Article paru dans L’Homme nouveau n° 1573 du 13 septembre 2014

Le christianisme s’est implanté en Haute-Mésopotamie dès le 1er siècle au sein d’un peuple sémite, les Araméens, dont la langue était aussi parlée en Palestine puisque le Christ et ses apôtres en usaient habituellement. La tradition attribue l’évangélisation de cette contrée à saint Thomas qui y séjourna avant de poursuivre sa mission jusqu’aux Indes, confiant alors à Thaddée, l’un des « soixante-douze » choisis par Jésus (Lc 10, 1), et à leur disciple Mari, le soin de consolider cette Eglise naissante. Puis, des tribus juives et arabes, établies plus au sud, autour de Babylone et d’Our en Chaldée, le pays d’Abraham, se convertirent à leur tour.

Entre 341 et 379,

soumis à la domination des Perses sassanides, qui imposèrent le mazdéisme comme religion officielle, les chrétiens subirent de cruelles persécutions.
Dès ses débuts, l’Eglise de Mésopotamie se rattacha au siège d’Antioche, l’une des trois métropoles de l’Empire romain (avec Rome et Alexandrie) ayant joué un rôle essentiel dans l’évangélisation. Les évêques de ces villes jouissaient d’une primauté sur ceux du territoire relevant de leur juridiction, lequel était découpé en éparchies (« provinces » en grec). Cette hiérarchisation fut confirmée en 325 par le premier concile œcuménique, tenu à Nicée, qui donna la préséance à Rome et ajouta deux autres sièges : Jérusalem et Constantinople. Telle est l’origine des patriarcats.

Au Vème siècle,

la Chrétienté mésopotamienne s’organisa en Eglise autonome. Dans l’espoir d’en finir avec les persécutions, elle rompit d’abord son lien de subordination avec Antioche, cité qui dépendait de l’Empire byzantin ennemi des Perses, créant son propre patriarcat à Séleucie-Ctésiphon (410). Cette séparation ne lui ayant pas apporté la paix escomptée, et bien décidée à montrer qu’elle n’était pas soumise à Constantinople, elle adhéra officiellement à l’hérésie de Nestorius qui privilégiait l’humanité de Jésus au détriment de sa divinité, doctrine condamnée au concile d’Ephèse (431). L’Eglise « nestorienne » connut alors la tranquillité ainsi qu’une expansion prodigieuse vers l’Est puisqu’elle porta l’Evangile jusqu’en Chine. Mais son isolement par rapport aux patriarcats historiques, situés à l’Ouest, entraînant son appauvrissement culturel et spirituel, la rendit incapable de résister aux assauts de l’Islam, qui envahit la Mésopotamie dès le VIIème siècle, puis au déferlement des Mongols, au XIVème siècle.

En 780,

le siège de l’Eglise de l’Orient, comme elle se désignait elle-même, fut transféré à Bagdad, capitale du califat musulman.
C’est aussi pour se dégager de la tutelle byzantine qu’une partie des chrétiens de Mésopotamie adopta une autre hérésie, le monophysisme, prôné par un moine syrien, Eutychès, pour qui la nature humaine du Christ était absorbée par sa nature divine, théorie condamnée au concile de Chalcédoine (451).

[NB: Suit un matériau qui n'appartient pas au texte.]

/-- INSERT with REPLACE and NO_EVICT. -/
def execClsInsert (path : Path) (replace noEvict : Bool) (s : State) : Host.Outcome State Fault Refusal :=
  .next (s.cmdWrite (.clsInsert path replace noEvict) path Reg.clsCmd (fun n s => s.clsInsert n replace noEvict))

/-- DELETE of the matching entry. -/
def execClsDelete (path : Path) (s : State) : Host.Outcome State Fault Refusal :=
  .next (s.cmdWrite (.clsDelete path) path Reg.clsCmd (fun n s => s.clsDelete n))

/-- FLUSH_BY_PORT with PORT and INCLUDE_STATIC. -/
def execFlushByPort (path : Path) (port : Fin 16) (statics : Bool) (s : State) : Host.Outcome State Fault Refusal :=
  .next (s.cmdWrite (.flushByPort path port statics) path Reg.clsCmd (fun n s => s.clsFlush n port.val statics))

/-- FLUSH_DONE (R226): the oldest flush makes the removals that are left and completes; learning into its port resumes. -/
def execFlushDone (s : State) : Host.Outcome State Fault Refusal :=
  match s.cls.flushes with
  | [] => .next s
  | f :: rest =>
    let gone := s.flushSet f.win f.port f.statics
    let s := s.altRemove gone
    let s := { s with cls := { s.cls with flushes := rest } }
    .next ((s.clsEnd f.win 0).noteFor Ev.flushDone f.win (beBytes 1 f.port ++ beBytes 4 (f.removed + gone.length)))

/-- DIGEST_SNAP. -/
def execDigestSnap (path : Path) (s : State) : Host.Outcome State Fault Refusal :=
  .next (s.cmdWrite (.digestSnap path) path Reg.clsCmd (fun n s => s.clsSnap n))

/-- CLS_CMD_UNKNOWN: OP 7 to 15; a write of OP 0 is no command, but completes with CODE 7 while BUSY is 1. -/
def execClsCmdUnknown (path : Path) (op : Fin 16) (s : State) : Host.Outcome State Fault Refusal :=
  if 1 ≤ op.val ∧ op.val < 7 then .next s
  else .next (s.cmdWrite (.clsCmdUnknown path op) path Reg.clsCmd (fun n s => s.clsRun n op.val 0))

/-- What a write of a hash seed does (R211). -/
def State.hashSeedEffect (s : State) (off : Nat) (val : Word) : State :=
  if s.cls.alt = [] then s.wr off val else s.note Ev.clsCmdRefused (beBytes 4 off)

/-- HASH_SEED_WRITE (R211): accepted only while the table is empty. -/
def execHashSeedWrite (path : Path) (one : Bool) (val : Word) (s : State) : Host.Outcome State Fault Refusal :=
  let off := if one then Reg.clsHashSeed1 else Reg.clsHashSeed0
  .next (s.hostWrite path off val (fun s => s.hashSeedEffect off val))

/-! ## The reaper (R235, R236) and bypass (R216) -/

/-- The reaper at one slot: clear HIT and set AGE, or remove a silent learned entry. -/
def State.reapSlot (s : State) (i : Nat) : State :=
  match s.altAt i with
  | none => s
  | some e =>
    if e.hit then { s with cls := { s.cls with alt := SMap.set noneOf s.cls.alt i (some { e with hit := false, age := s.cls.sweep }) } }
    else if e.stat = false ∧ e.portValid then (s.altPut i none).inc (Reg.clsCountLo 13)
    else s

/-- The ns between two visits of the reaper: PERIOD_S ÷ 65,536 (R235). -/
def State.visitNs (s : State) : Nat := max 1 (s.fld Reg.clsAgeCfg 15 0) * 1000000000 / 65536

/-- REAPER_VISIT (R235, R242): the next of the 65,536 buckets when its time has come; at the end of a sweep SWEEP rises modulo
65,536. bad names the slots
whose read showed a double-bit error; the fixed words with a single-bit error are corrected, counted and rewritten. -/
def execReaperVisit (bad : List (Fin 4)) (fixed : Fin 5) (s : State) : Host.Outcome State Fault Refusal :=
  if s.flg Reg.clsCtrl 2 = false ∨ s.isFollower ∨ s.clsLive = false ∨ s.now < s.cls.visitAt then .next s
  else
    let s := { s with cls := { s.cls with visitAt := s.now + s.visitNs } }
    let b := s.cls.bucket
    let badIdx := bad.map (fun k => 4 * b + k.val)
    let s := s.altErrors badIdx fixed.val
    let s := [0, 1, 2, 3].foldl (fun (s : State) k => if badIdx.contains (4 * b + k) then s else s.reapSlot (4 * b + k)) s
    if b = 65535 then .next { s with cls := { s.cls with bucket := 0, sweep := (s.cls.sweep + 1) % 65536 } }
    else .next { s with cls := { s.cls with bucket := b + 1 } }

/-- Frames whose probe waits for a place leave without one: in bypass decrypted frames cause no probe (R215, R216). -/
def State.freeProbes (s : State) : State :=
  s.cls.probeWait.foldl (fun (s : State) (w : LearnReq × Nat) => s.setVerdict w.2 true) { s with cls := { s.cls with probeWait := [] } }

/-- DEFAULT_BYPASS: the classifier ceases to be live; the event is raised once when bypass begins. -/
def execDefaultBypass (s : State) : Host.Outcome State Fault Refusal :=
  let s := { s with fab := { s.fab with live := s.fab.live.filter (· != 14) } }
  .next (s.beginBypass.freeProbes.recheck)

/-- The V5 scan of R241: the higher copy of a key found twice goes; an insertion in progress had no effect, and the removals that a
flush had not made end with NOT_STARTED (R228). Bypass ends. -/
def State.clsScan (s : State) : State :=
  let s := s.cls.flushes.foldl (fun s f => s.clsEnd f.win 11) s.freeProbes
  let s := { s with cls := { s.cls with flushes := [], probes := [], learnQ := [], bypass := false } }
  s.cls.alt.foldl (fun s x => match x.2 with
    | some e =>
      match s.altFind e.toKey with
      | some i => if i < x.1 then (s.altPut x.1 none).noteFor Ev.altDupRemoved e.owner (beBytes 4 x.1) else s
      | none => s
    | none => s) s

end Sys2Proof.Machine
end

Cette nouvelle Eglise fut appelée « jacobite », du nom de son fondateur, Jacques de Tella, ou « syrienne » en raison de la localisation de son patriarcat à Antioche, fondé en 563. Ayant d’abord profité de la conquête islamique qui les débarrassait des pouvoirs byzantin et perse, les jacobites souffrirent des dynasties musulmanes (Arabes, Turcs, Mongols) qui se succédèrent au Proche-Orient.

Dès le XIIIème siècle,

d’abord sous l’influence des Croisés puis, plus tard, sous celle des missionnaires latins, des rattachements au siège de Pierre se produisirent au sein de ces Eglises schismatiques, ce qui entraîna l’érection de deux patriarcats catholiques : celui de l’Eglise « syrienne », fixé à Charfé (Liban) en 1782, et celui de l’Eglise chaldéenne, établi à Bagdad en 1830. Les chaldéens représentent la majorité au sein du christianisme irakien.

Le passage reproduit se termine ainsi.